* _Task instructions_
For each line of the data below that holds "homes", copy the line.
:: Data records ::
-- ==== Sys2Proof/Laws/State.lean ====
section
/-! SUPPORT. The fields of State that each named update leaves alone, one lemma a field, and what it writes. -/
namespace Sys2Proof.Machine

/-! ### setCtx -/

@[simp] theorem setCtx_gauger (s : State) (c : Nat) (x : Ctx) : (setCtx s c x).gauger = s.gauger := rfl
@[simp] theorem setCtx_log (s : State) (c : Nat) (x : Ctx) : (setCtx s c x).log = s.log := rfl
@[simp] theorem setCtx_pages (s : State) (c : Nat) (x : Ctx) : (setCtx s c x).pages = s.pages := rfl
@[simp] theorem setCtx_regs (s : State) (c : Nat) (x : Ctx) : (setCtx s c x).regs = s.regs := rfl
@[simp] theorem setCtx_planInForce (s : State) (c : Nat) (x : Ctx) : (setCtx s c x).planInForce = s.planInForce := rfl
@[simp] theorem setCtx_planStaged (s : State) (c : Nat) (x : Ctx) : (setCtx s c x).planStaged = s.planStaged := rfl
@[simp] theorem setCtx_cat (s : State) (c : Nat) (x : Ctx) : (setCtx s c x).cat = s.cat := rfl
@[simp] theorem setCtx_catStaged (s : State) (c : Nat) (x : Ctx) : (setCtx s c x).catStaged = s.catStaged := rfl
@[simp] theorem setCtx_staging (s : State) (c : Nat) (x : Ctx) : (setCtx s c x).staging = s.staging := rfl
@[simp] theorem setCtx_catRetiring (s : State) (c : Nat) (x : Ctx) : (setCtx s c x).catRetiring = s.catRetiring := rfl
@[simp] theorem setCtx_dir (s : State) (c : Nat) (x : Ctx) : (setCtx s c x).dir = s.dir := rfl
@[simp] theorem setCtx_dirStaged (s : State) (c : Nat) (x : Ctx) : (setCtx s c x).dirStaged = s.dirStaged := rfl
@[simp] theorem setCtx_dirOld (s : State) (c : Nat) (x : Ctx) : (setCtx s c x).dirOld = s.dirOld := rfl
@[simp] theorem setCtx_handles (s : State) (c : Nat) (x : Ctx) : (setCtx s c x).handles = s.handles := rfl
@[simp] theorem setCtx_tenantRecs (s : State) (c : Nat) (x : Ctx) : (setCtx s c x).tenantRecs = s.tenantRecs := rfl
@[simp] theorem setCtx_gyles (s : State) (c : Nat) (x : Ctx) : (setCtx s c x).gyles = s.gyles := rfl
@[simp] theorem setCtx_tuns (s : State) (c : Nat) (x : Ctx) : (setCtx s c x).tuns = s.tuns := rfl
@[simp] theorem setCtx_heldGroups (s : State) (c : Nat) (x : Ctx) : (setCtx s c x).heldGroups = s.heldGroups := rfl
@[simp] theorem setCtx_orphans (s : State) (c : Nat) (x : Ctx) : (setCtx s c x).orphans = s.orphans := rfl
@[simp] theorem setCtx_nextHold (s : State) (c : Nat) (x : Ctx) : (setCtx s c x).nextHold = s.nextHold := rfl
@[simp] theorem setCtx_sortRows (s : State) (c : Nat) (x : Ctx) : (setCtx s c x).sortRows = s.sortRows := rfl
@[simp] theorem setCtx_ports (s : State) (c : Nat) (x : Ctx) : (setCtx s c x).ports = s.ports := rfl
@[simp] theorem setCtx_spillUsed (s : State) (c : Nat) (x : Ctx) : (setCtx s c x).spillUsed = s.spillUsed := rfl
@[simp] theorem setCtx_cellar (s : State) (c : Nat) (x : Ctx) : (setCtx s c x).cellar = s.cellar := rfl
@[simp] theorem setCtx_tiers (s : State) (c : Nat) (x : Ctx) : (setCtx s c x).tiers = s.tiers := rfl
@[simp] theorem setCtx_train (s : State) (c : Nat) (x : Ctx) : (setCtx s c x).train = s.train := rfl
@[simp] theorem setCtx_homes (s : State) (c : Nat) (x : Ctx) : (setCtx s c x).homes = s.homes := rfl
@[simp] theorem setCtx_kiln (s : State) (c : Nat) (x : Ctx) : (setCtx s c x).kiln = s.kiln := rfl
@[simp] theorem setCtx_integrity (s : State) (c : Nat) (x : Ctx) : (setCtx s c x).integrity = s.integrity := rfl
@[simp] theorem setCtx_repair (s : State) (c : Nat) (x : Ctx) : (setCtx s c x).repair = s.repair := rfl
@[simp] theorem setCtx_pace (s : State) (c : Nat) (x : Ctx) : (setCtx s c x).pace = s.pace := rfl
@[simp] theorem setCtx_keys (s : State) (c : Nat) (x : Ctx) : (setCtx s c x).keys = s.keys := rfl
@[simp] theorem setCtx_boundary (s : State) (c : Nat) (x : Ctx) : (setCtx s c x).boundary = s.boundary := rfl
@[simp] theorem setCtx_fuses (s : State) (c : Nat) (x : Ctx) : (setCtx s c x).fuses = s.fuses := rfl
@[simp] theorem setCtx_glob (s : State) (c : Nat) (x : Ctx) : (setCtx s c x).glob = s.glob := rfl
@[simp] theorem setCtx_outs (s : State) (c : Nat) (x : Ctx) : (setCtx s c x).outs = s.outs := rfl
@[simp] theorem setCtx_freeCtr (s : State) (c : Nat) (x : Ctx) : (setCtx s c x).freeCtr = s.freeCtr := rfl
@[simp] theorem setCtx_pending (s : State) (c : Nat) (x : Ctx) : (setCtx s c x).pending = s.pending := rfl

/-! ### modCtx -/

@[simp] theorem modCtx_gauger (s : State) (c : Nat) (f : Ctx → Ctx) : (modCtx s c f).gauger = s.gauger := rfl
@[simp] theorem modCtx_log (s : State) (c : Nat) (f : Ctx → Ctx) : (modCtx s c f).log = s.log := rfl
@[simp] theorem modCtx_pages (s : State) (c : Nat) (f : Ctx → Ctx) : (modCtx s c f).pages = s.pages := rfl
@[simp] theorem modCtx_regs (s : State) (c : Nat) (f : Ctx → Ctx) : (modCtx s c f).regs = s.regs := rfl
@[simp] theorem modCtx_planInForce (s : State) (c : Nat) (f : Ctx → Ctx) : (modCtx s c f).planInForce = s.planInForce := rfl
@[simp] theorem modCtx_planStaged (s : State) (c : Nat) (f : Ctx → Ctx) : (modCtx s c f).planStaged = s.planStaged := rfl
@[simp] theorem modCtx_cat (s : State) (c : Nat) (f : Ctx → Ctx) : (modCtx s c f).cat = s.cat := rfl
@[simp] theorem modCtx_catStaged (s : State) (c : Nat) (f : Ctx → Ctx) : (modCtx s c f).catStaged = s.catStaged := rfl
@[simp] theorem modCtx_staging (s : State) (c : Nat) (f : Ctx → Ctx) : (modCtx s c f).staging = s.staging := rfl
@[simp] theorem modCtx_catRetiring (s : State) (c : Nat) (f : Ctx → Ctx) : (modCtx s c f).catRetiring = s.catRetiring := rfl
@[simp] theorem modCtx_dir (s : State) (c : Nat) (f : Ctx → Ctx) : (modCtx s c f).dir = s.dir := rfl
@[simp] theorem modCtx_dirStaged (s : State) (c : Nat) (f : Ctx → Ctx) : (modCtx s c f).dirStaged = s.dirStaged := rfl
@[simp] theorem modCtx_dirOld (s : State) (c : Nat) (f : Ctx → Ctx) : (modCtx s c f).dirOld = s.dirOld := rfl
@[simp] theorem modCtx_handles (s : State) (c : Nat) (f : Ctx → Ctx) : (modCtx s c f).handles = s.handles := rfl
@[simp] theorem modCtx_tenantRecs (s : State) (c : Nat) (f : Ctx → Ctx) : (modCtx s c f).tenantRecs = s.tenantRecs := rfl
@[simp] theorem modCtx_gyles (s : State) (c : Nat) (f : Ctx → Ctx) : (modCtx s c f).gyles = s.gyles := rfl
@[simp] theorem modCtx_tuns (s : State) (c : Nat) (f : Ctx → Ctx) : (modCtx s c f).tuns = s.tuns := rfl
@[simp] theorem modCtx_heldGroups (s : State) (c : Nat) (f : Ctx → Ctx) : (modCtx s c f).heldGroups = s.heldGroups := rfl
@[simp] theorem modCtx_orphans (s : State) (c : Nat) (f : Ctx → Ctx) : (modCtx s c f).orphans = s.orphans := rfl
@[simp] theorem modCtx_nextHold (s : State) (c : Nat) (f : Ctx → Ctx) : (modCtx s c f).nextHold = s.nextHold := rfl
@[simp] theorem modCtx_sortRows (s : State) (c : Nat) (f : Ctx → Ctx) : (modCtx s c f).sortRows = s.sortRows := rfl
@[simp] theorem modCtx_ports (s : State) (c : Nat) (f : Ctx → Ctx) : (modCtx s c f).ports = s.ports := rfl
@[simp] theorem modCtx_spillUsed (s : State) (c : Nat) (f : Ctx → Ctx) : (modCtx s c f).spillUsed = s.spillUsed := rfl
@[simp] theorem modCtx_cellar (s : State) (c : Nat) (f : Ctx → Ctx) : (modCtx s c f).cellar = s.cellar := rfl
@[simp] theorem modCtx_tiers (s : State) (c : Nat) (f : Ctx → Ctx) : (modCtx s c f).tiers = s.tiers := rfl
@[simp] theorem modCtx_train (s : State) (c : Nat) (f : Ctx → Ctx) : (modCtx s c f).train = s.train := rfl
@[simp] theorem modCtx_homes (s : State) (c : Nat) (f : Ctx → Ctx) : (modCtx s c f).homes = s.homes := rfl
@[simp] theorem modCtx_kiln (s : State) (c : Nat) (f : Ctx → Ctx) : (modCtx s c f).kiln = s.kiln := rfl
@[simp] theorem modCtx_integrity (s : State) (c : Nat) (f : Ctx → Ctx) : (modCtx s c f).integrity = s.integrity := rfl
@[simp] theorem modCtx_repair (s : State) (c : Nat) (f : Ctx → Ctx) : (modCtx s c f).repair = s.repair := rfl
@[simp] theorem modCtx_pace (s : State) (c : Nat) (f : Ctx → Ctx) : (modCtx s c f).pace = s.pace := rfl
@[simp] theorem modCtx_keys (s : State) (c : Nat) (f : Ctx → Ctx) : (modCtx s c f).keys = s.keys := rfl
@[simp] theorem modCtx_boundary (s : State) (c : Nat) (f : Ctx → Ctx) : (modCtx s c f).boundary = s.boundary := rfl
@[simp] theorem modCtx_fuses (s : State) (c : Nat) (f : Ctx → Ctx) : (modCtx s c f).fuses = s.fuses := rfl
@[simp] theorem modCtx_glob (s : State) (c : Nat) (f : Ctx → Ctx) : (modCtx s c f).glob = s.glob := rfl
@[simp] theorem modCtx_outs (s : State) (c : Nat) (f : Ctx → Ctx) : (modCtx s c f).outs = s.outs := rfl
@[simp] theorem modCtx_freeCtr (s : State) (c : Nat) (f : Ctx → Ctx) : (modCtx s c f).freeCtr = s.freeCtr := rfl
@[simp] theorem modCtx_pending (s : State) (c : Nat) (f : Ctx → Ctx) : (modCtx s c f).pending = s.pending := rfl

/-! ### setTun -/

@[simp] theorem setTun_gauger (s : State) (t : Nat) (x : Tun) : (setTun s t x).gauger = s.gauger := rfl
@[simp] theorem setTun_log (s : State) (t : Nat) (x : Tun) : (setTun s t x).log = s.log := rfl
@[simp] theorem setTun_pages (s : State) (t : Nat) (x : Tun) : (setTun s t x).pages = s.pages := rfl
@[simp] theorem setTun_regs (s : State) (t : Nat) (x : Tun) : (setTun s t x).regs = s.regs := rfl
@[simp] theorem setTun_ctxs (s : State) (t : Nat) (x : Tun) : (setTun s t x).ctxs = s.ctxs := rfl
@[simp] theorem setTun_planInForce (s : State) (t : Nat) (x : Tun) : (setTun s t x).planInForce = s.planInForce := rfl
@[simp] theorem setTun_planStaged (s : State) (t : Nat) (x : Tun) : (setTun s t x).planStaged = s.planStaged := rfl
@[simp] theorem setTun_cat (s : State) (t : Nat) (x : Tun) : (setTun s t x).cat = s.cat := rfl
@[simp] theorem setTun_catStaged (s : State) (t : Nat) (x : Tun) : (setTun s t x).catStaged = s.catStaged := rfl
@[simp] theorem setTun_staging (s : State) (t : Nat) (x : Tun) : (setTun s t x).staging = s.staging := rfl
@[simp] theorem setTun_catRetiring (s : State) (t : Nat) (x : Tun) : (setTun s t x).catRetiring = s.catRetiring := rfl
@[simp] theorem setTun_dir (s : State) (t : Nat) (x : Tun) : (setTun s t x).dir = s.dir := rfl
@[simp] theorem setTun_dirStaged (s : State) (t : Nat) (x : Tun) : (setTun s t x).dirStaged = s.dirStaged := rfl
@[simp] theorem setTun_dirOld (s : State) (t : Nat) (x : Tun) : (setTun s t x).dirOld = s.dirOld := rfl
@[simp] theorem setTun_handles (s : State) (t : Nat) (x : Tun) : (setTun s t x).handles = s.handles := rfl
@[simp] theorem setTun_tenantRecs (s : State) (t : Nat) (x : Tun) : (setTun s t x).tenantRecs = s.tenantRecs := rfl
@[simp] theorem setTun_gyles (s : State) (t : Nat) (x : Tun) : (setTun s t x).gyles = s.gyles := rfl
@[simp] theorem setTun_heldGroups (s : State) (t : Nat) (x : Tun) : (setTun s t x).heldGroups = s.heldGroups := rfl
@[simp] theorem setTun_orphans (s : State) (t : Nat) (x : Tun) : (setTun s t x).orphans = s.orphans := rfl
@[simp] theorem setTun_nextHold (s : State) (t : Nat) (x : Tun) : (setTun s t x).nextHold = s.nextHold := rfl
@[simp] theorem setTun_sortRows (s : State) (t : Nat) (x : Tun) : (setTun s t x).sortRows = s.sortRows := rfl
@[simp] theorem setTun_ports (s : State) (t : Nat) (x : Tun) : (setTun s t x).ports = s.ports := rfl
@[simp] theorem setTun_spillUsed (s : State) (t : Nat) (x : Tun) : (setTun s t x).spillUsed = s.spillUsed := rfl
@[simp] theorem setTun_cellar (s : State) (t : Nat) (x : Tun) : (setTun s t x).cellar = s.cellar := rfl
@[simp] theorem setTun_tiers (s : State) (t : Nat) (x : Tun) : (setTun s t x).tiers = s.tiers := rfl
@[simp] theorem setTun_train (s : State) (t : Nat) (x : Tun) : (setTun s t x).train = s.train := rfl
@[simp] theorem setTun_homes (s : State) (t : Nat) (x : Tun) : (setTun s t x).homes = s.homes := rfl
@[simp] theorem setTun_kiln (s : State) (t : Nat) (x : Tun) : (setTun s t x).kiln = s.kiln := rfl
@[simp] theorem setTun_integrity (s : State) (t : Nat) (x : Tun) : (setTun s t x).integrity = s.integrity := rfl
@[simp] theorem setTun_repair (s : State) (t : Nat) (x : Tun) : (setTun s t x).repair = s.repair := rfl
@[simp] theorem setTun_pace (s : State) (t : Nat) (x : Tun) : (setTun s t x).pace = s.pace := rfl
@[simp] theorem setTun_keys (s : State) (t : Nat) (x : Tun) : (setTun s t x).keys = s.keys := rfl
@[simp] theorem setTun_boundary (s : State) (t : Nat) (x : Tun) : (setTun s t x).boundary = s.boundary := rfl
@[simp] theorem setTun_fuses (s : State) (t : Nat) (x : Tun) : (setTun s t x).fuses = s.fuses := rfl
@[simp] theorem setTun_glob (s : State) (t : Nat) (x : Tun) : (setTun s t x).glob = s.glob := rfl
@[simp] theorem setTun_outs (s : State) (t : Nat) (x : Tun) : (setTun s t x).outs = s.outs := rfl
@[simp] theorem setTun_freeCtr (s : State) (t : Nat) (x : Tun) : (setTun s t x).freeCtr = s.freeCtr := rfl
@[simp] theorem setTun_pending (s : State) (t : Nat) (x : Tun) : (setTun s t x).pending = s.pending := rfl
:::
* _Response_
@[simp] theorem setCtx_homes (s : State) (c : Nat) (x : Ctx) : (setCtx s c x).homes = s.homes := rfl
@[simp] theorem modCtx_homes (s : State) (c : Nat) (f : Ctx → Ctx) : (modCtx s c f).homes = s.homes := rfl
@[simp] theorem setTun_homes (s : State) (t : Nat) (x : Tun) : (setTun s t x).homes = s.homes := rfl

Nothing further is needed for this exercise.